#### PROBLEM DESCRIPTION:
Begin at the top of the following data. Copy each line exactly until you have copied the line containing "0) = 0)) = true := by decide".

Stored data
######

/-- E9, first step, at W = 32 with E16's word: the unused bit 32 is ignored. The step ends with the pulse (R43), so OUTCOME is
still clear. -/
theorem test_write_pulse :
    after (exec (.write .bulkData) (put 5 0 0x1000000F0 [pulse 0x30 .ready] sess)) (fun t =>
      decide (t.word 5 = 0x30) && decide (t.status.engState = .normalProgram) && decide (t.cnt = ⟨1, 0, 1⟩)
        && decide (readReg t (.outcome 0) = 0)) = true := by decide

/-- E2, step 3: a mismatch goes on to a soak pulse, with NEEDS_SOAK passed within the step, which ends with the pulse. -/
theorem test_write_soaks :
    after (exec (.write .bulkData) { put 5 0 0xF0 [pulse 0xC0 .ready] (sess.orWord 5 0x30) with
      phase := .verifyRead 0x30
      eng := ⟨some (.write .bulkData), .bulkData, 5, 1, .continueOnError, ⟨100, 3, 0⟩, 0, 0, .ok, 0⟩ }) (fun t =>
      decide (t.word 5 = 0xF0) && decide (t.status.engState = .soakProgram) && decide (t.cnt = ⟨0, 1, 1⟩)
        && decide ((t.outcomeAt 0).soakPulses = 0)) = true := by decide +kernel

/-- P10 and P11: the order of the write checks. -/
theorem test_writeRegion :
    after (exec (.writeRegion .configuration .continueOnError) (put 100 1 0 [] { sess with snap := ⟨2, false, true⟩ }))
      (fun t => decide (readReg t .status = 0x242)) = true ∧
    after (exec (.writeRegion .configuration .continueOnError) (put 100 1 0 [] { sess with snap := ⟨2, true, true⟩ }))
      (fun t => decide (readReg t .status = 0x252)) = true := by decide

/-- M3's last step: a TIMEOUT on unit 1 with a success on record. -/
theorem test_writeRegion_abort :
    after (exec (.writeRegion .bulkData .continueOnError) { put 5 2 0 [] sess with
      phase := .normalPulsed .timeout, wordIndex := 1
      eng := ⟨some (.writeRegion .bulkData .continueOnError), .bulkData, 5, 2, .continueOnError, ⟨100, 3, 0⟩, 0, 1, .ok, 0⟩ })
      (fun t => decide (readReg t .status = 0x81A2) && decide (readReg t (.outcome 1) = 0x1000005)) = true := by decide

/-- E13 and E14. -/
theorem test_soakProgram_no_pulse :
    after (exec (.soakProgram .bulkData) { put 5 0 1 [] sess with soak := ⟨100, 0, 0⟩ }) (fun t =>
      decide (readReg t .status = 0x8282) && decide (readReg t (.outcome 0) = 0x3) && decide (t.cnt = ⟨0, 0, 0⟩)) = true ∧
    after (exec (.soakProgram .security) (put 0 0 1 [] sess)) (fun t =>
      decide (readReg t .status = 0x8292) && decide (readReg t (.outcome 0) = 0x4)) = true := by decide

/-- A soak pulse on a cell consumes an attempt, also when it faults (R160). -/
theorem test_soakProgram_attempt :
    after (exec (.soakProgram .strap) (put 3 0 1 [pulse 1 .fault] sess)) (fun t =>
      decide (t.slotAt .strap 3 0 = ⟨3, true, true, false⟩) && decide (t.cnt = ⟨0, 1, 1⟩)) = true := by decide

/-- A1 and C14, first step: a normal pulse on slot 0 consumes no attempt; it sets the slot of an unset cell, and changes
nothing of a cell that is set through slot 2. -/
theorem test_programWithSoakFallback :
    after (exec (.programWithSoakFallback .strap) (put 3 0 1 [pulse 1 .ready] sess)) (fun t =>
      decide (t.slotAt .strap 3 0 = ⟨4, true, true, false⟩) && decide (t.cnt = ⟨1, 0, 1⟩)) = true ∧
    (let s := put 3 0 1 [pulse 1 .ready] (sess.modifySlot .strap 3 2 (Slot.commit true));
      after (exec (.programWithSoakFallback .strap) s) (fun t =>
        decide (t.otp = s.otp) && decide (t.cnt = ⟨1, 0, 1⟩) && decide (t.eng.slot = 0)) = true) := by decide

/-- E10's last step: no retry left ends with WriteExhausted. -/
theorem test_programWithSoakFallback_exhausted :
    after (exec (.programWithSoakFallback .bulkData) { put 5 0 1 [] sess with
      phase := .verifyRead 0
      eng := ⟨some (.programWithSoakFallback .bulkData), .bulkData, 5, 1, .continueOnError, ⟨50, 0, 0⟩, 0, 0, .ok, 0⟩ })
      (fun t => decide (readReg t .status = 0x8282) && decide ((t.outcomeAt 0).code = .failedExhausted)) = true := by decide

/-- A reset between steps keeps the device, and one during a soak pulse on a cell poisons the slot and consumes the attempt
(R270, R274). -/
theorem test_reset_moves :
    after (step (moves [.reset] (sess.orWord 5 0xF0))) (fun t =>
      decide (t.word 5 = 0xF0) && decide (t.session = .idle) && decide (t.variant = 0)) = true ∧
    after (deliver (latched 0x20B (put 3 0 1 [pulse 1 .ready] sess)) .resetDuringStep) (fun t =>
      decide (t.slotAt .strap 3 0 = ⟨3, true, true, true⟩) && decide (t.status = Status.clear)) = true := by decide

/-- The out-of-band agent waits while a session is active (R72). -/
theorem test_out_of_band :
    after (step (moves [.outOfBand (.setBits 9 0x1)] State.reset)) (fun t => decide (t.word 9 = 1)) = true ∧
    after (step (moves [.outOfBand (.setBits 9 0x1)] sess)) (fun t => decide (t.word 9 = 0)) = true := by decide

/-! ### Witnesses: for every statement with hypotheses, a state and operands that meet them together -/

/-- 95_test_vectors.md 2.2: `resolve` where its clauses meet. -/
theorem test_resolve_boundaries :
    let row (r : Region) := regionInfo Config.ref 1 r
    resolve (row .bulkData) 2047 1 = .ok ∧ resolve (row .bulkData) 2048 1 = .invalidAddress ∧
    resolve (row .bulkData) 1 2048 = .boundaryError ∧ resolve (row .configuration) 60 4 = .ok ∧
    resolve (row .configuration) 60 5 = .boundaryError ∧ resolve (row .configuration) 63 0 = .ok ∧
    resolve (row .configuration) 64 0 = .invalidAddress ∧ resolve (row .security) 31 1 = .alignmentError ∧
    resolve (row .security) 33 1 = .invalidAddress ∧ resolve (row .security) 30 3 = .boundaryError ∧
    resolve (row .security) 29 8 = .alignmentError ∧ resolve (row .strap) 15 1 = .ok := by decide

theorem test_meets_IllegalWordsEndWithIllegalCommand :
    let s := latched 0x107 sess
    s.cfg.legal = true ∧ s.env.inbox = [] ∧ s.status.busy = true ∧ decode s.cmdLatch = .error .strayRegion := by
  refine ⟨by decide, rfl, rfl, by decide⟩

theorem test_meets_StepRunsTheDecodedCommand :
    let s := latched 0x203 sess
    let u := moves [.controller] s
    s.cfg.legal = true ∧ s.status.busy = true ∧ decode s.cmdLatch = .ok (.read .strap) ∧ s.env.inbox = [] ∧
    u.cfg.legal = true ∧ u.status.busy = true ∧ decode u.cmdLatch = .ok (.read .strap) ∧
      u.env.inbox = .controller :: [] := by
  refine ⟨by decide, rfl, by decide, rfl, by decide, rfl, by decide, rfl⟩

theorem test_meets_WrittenCommandRunsNext :
    let s := moves [.hostWrite 0 0x8] sess
    s.cfg.legal = true ∧ s.status.busy = false ∧ decode 0x8 = .ok .isLocked ∧ s.env.inbox = [.hostWrite 0 0x8] := by
  refine ⟨by decide, rfl, by decide, rfl⟩

theorem test_meets_AcceptanceClearsTheResults : sess.status.busy = false := rfl

theorem test_meets_BusyWritesOnlySetOverrun :
    let s := moves [.hostWrite 0x100 7, .controller] (latched 0x4 sess)
    s.cfg.legal = true ∧ s.status.busy = true ∧ s.env.inbox = .hostWrite 0x100 7 :: [.controller] := by
  refine ⟨by decide, rfl, rfl⟩

/-- With BUF_WORDS = 8: the last read-only index below the gaps, the first index after each bank, and the gap's ends. -/
theorem test_meets_ReservedAndReadOnlyIgnoreWrites :
    sess.cfg.bufWords ≤ 256 ∧ sess.status.busy = false ∧
    (∀ n ∈ [0x001, 0x007, 0x010, 0x011, 0x0FF, 0x108, 0x1FF, 0x200, 0x207, 0x208, 0xFFF],
      n ≠ 0 ∧ ¬ ((0x002 ≤ n ∧ n ≤ 0x006) ∨ (0x100 ≤ n ∧ n < 0x100 + sess.cfg.bufWords))) ∧
    (∀ n ∈ [0x011, 0x0FF, 0x108, 0x1FF, 0x208, 0xFFF],
      ¬ (n ≤ 0x010 ∨ (0x100 ≤ n ∧ n < 0x100 + sess.cfg.bufWords)
        ∨ (0x200 ≤ n ∧ n < 0x200 + sess.cfg.bufWords))) := by decide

######

#### RESULT:
/-- E9, first step, at W = 32 with E16's word: the unused bit 32 is ignored. The step ends with the pulse (R43), so OUTCOME is
still clear. -/
theorem test_write_pulse :
    after (exec (.write .bulkData) (put 5 0 0x1000000F0 [pulse 0x30 .ready] sess)) (fun t =>
      decide (t.word 5 = 0x30) && decide (t.status.engState = .normalProgram) && decide (t.cnt = ⟨1, 0, 1⟩)
        && decide (readReg t (.outcome 0) = 0)) = true := by decide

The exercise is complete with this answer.